=== Material provided ===
-- ==== Sys2Proof/Machine/Outputs.lean ====
section
/-! DEFINITION. The horns and the common-alarm output (08): CONFIGURE-HORN, READ-OUTPUTS, the wrap, the gap end and the
half-wave end. -/

namespace Sys2Proof.Machine

/-- CONFIGURE-HORN at its horn: the enable, and a tone pending that replaces any held (R148). -/
def Horn.configure (x : Horn) (enable : Bool) (tone : Nat) : Horn := { x with enable := enable, tonePending := some tone }

/-- CONFIGURE-HORN's checks and effect (R148). -/
def configureHorn (horn enable tone retrigger : Byte) (s : State) : Answer :=
  match hornOf horn, twoValued enable, numberIn 1 63 tone, twoValued retrigger with
  | some h, some e, some n, some r =>
    .ok (s.withOutput { s.output.updateHorn h (fun x => x.configure e n) with retrigger := r })
  | _, _, _, _ => .refuse s .badArgument

def takeConfigureHorn (horn enable tone retrigger : Byte) : State → State :=
  taken [0x48, horn, enable, tone, retrigger] (unlessBusy (configureHorn horn enable tone retrigger))

/-- CONFIGURE_HORN (R148). -/
def execConfigureHorn (horn enable tone retrigger : Byte) (s : State) : Host.Outcome State Fault Refusal :=
  atTaking (takeConfigureHorn horn enable tone retrigger) s

/-- The READ-OUTPUTS result (R154, R189). -/
def outputBytes (s : State) : List Byte :=
  [byteOfBits
      [hornRequest s .horn1, hornRequest s .horn2, s.output.horn1.enable, s.output.horn2.enable, sounding s .horn1,
        sounding s .horn2, s.output.retrigger],
    byteOf (governing s .horn1 + 16 * governing s .horn2),
    byteOf s.output.horn1.tone, byteOf (s.output.horn1.tonePending.getD 0),
    byteOf s.output.horn2.tone, byteOf (s.output.horn2.tonePending.getD 0),
    byteOfBits [alarmPresent s, cmn s, s.output.gap.isSome]]

def takeReadOutputs : State → State := taken [0x49] (unlessBusy fun s => .read s (outputBytes s))

/-- READ_OUTPUTS (R154). -/
def execReadOutputs (s : State) : Host.Outcome State Fault Refusal := atTaking takeReadOutputs s

/-- A horn takes its tone pending as its tone in effect (R146). -/
def Horn.takeTone (x : Horn) : Horn := { x with tone := x.tonePending.getD x.tone, tonePending := none }

/-- The wrap of this tick, when it is due, as the output unit takes it (R146). A CONFIGURE-HORN between the tick and this event
writes a tone that this wrap takes, and an enable that acts after the on-phase has begun: the model's choice (R149, log 21). -/
def takeWrap (s : State) : State :=
  if s.time.wrapDue then
    (s.withOutput { s.output with horn1 := s.output.horn1.takeTone, horn2 := s.output.horn2.takeTone }).withTime
      { s.time with wrapDue := false }
  else s

/-- WRAP (R146). -/
def execWrap (s : State) : Host.Outcome State Fault Refusal := done (takeWrap s)

/-- The gap end, when it is due: the gap becomes inactive and CMN follows alarm-present (R152). -/
def gapEnd (s : State) : State := if gapDue s then s.withOutput { s.output with gap := none } else s

/-- GAP_END (R152). -/
def execGapEnd (s : State) : Host.Outcome State Fault Refusal := done (gapEnd s)

/-- The other half of the square wave begins (R145). -/
def Horn.toggle (x : Horn) : Horn := { x with wave := { high := !x.wave.high, elapsed := 0 } }

/-- The half-wave end of a horn, when it is due (R145). -/
def halfWaveEnd (h : HornId) (s : State) : State :=
  if halfWaveDue s h then s.withOutput (s.output.updateHorn h Horn.toggle) else s

/-- HALF_WAVE_END (R145). -/
def execHalfWaveEnd (h : HornId) (s : State) : Host.Outcome State Fault Refusal := done (halfWaveEnd h s)

/-- One REFCLK period of a sounding horn's wave (R145, R146). -/
def Horn.advance (x : Horn) : Horn := { x with wave := { x.wave with elapsed := x.wave.elapsed + 1 } }

/-- One REFCLK period of both horns' waves; a horn that does not sound keeps its wave at rest (R145). -/
def advanceWaves (s : State) : State :=
  s.withOutput
    { s.output with
      horn1 := if sounding s .horn1 then s.output.horn1.advance else s.output.horn1
      horn2 := if sounding s .horn2 then s.output.horn2.advance else s.output.horn2 }

end Sys2Proof.Machine
end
===
* _What the task requires_
Scan the records above for the lines holding "n, some r =>" and "def takeReadOutputs : State". Transcribe those two and every line between them word for word, and no others.

* _Result_
  | some h, some e, some n, some r =>
    .ok (s.withOutput { s.output.updateHorn h (fun x => x.configure e n) with retrigger := r })
  | _, _, _, _ => .refuse s .badArgument

def takeConfigureHorn (horn enable tone retrigger : Byte) : State → State :=
  taken [0x48, horn, enable, tone, retrigger] (unlessBusy (configureHorn horn enable tone retrigger))

/-- CONFIGURE_HORN (R148). -/
def execConfigureHorn (horn enable tone retrigger : Byte) (s : State) : Host.Outcome State Fault Refusal :=
  atTaking (takeConfigureHorn horn enable tone retrigger) s

/-- The READ-OUTPUTS result (R154, R189). -/
def outputBytes (s : State) : List Byte :=
  [byteOfBits
      [hornRequest s .horn1, hornRequest s .horn2, s.output.horn1.enable, s.output.horn2.enable, sounding s .horn1,
        sounding s .horn2, s.output.retrigger],
    byteOf (governing s .horn1 + 16 * governing s .horn2),
    byteOf s.output.horn1.tone, byteOf (s.output.horn1.tonePending.getD 0),
    byteOf s.output.horn2.tone, byteOf (s.output.horn2.tonePending.getD 0),
    byteOfBits [alarmPresent s, cmn s, s.output.gap.isSome]]

def takeReadOutputs : State → State := taken [0x49] (unlessBusy fun s => .read s (outputBytes s))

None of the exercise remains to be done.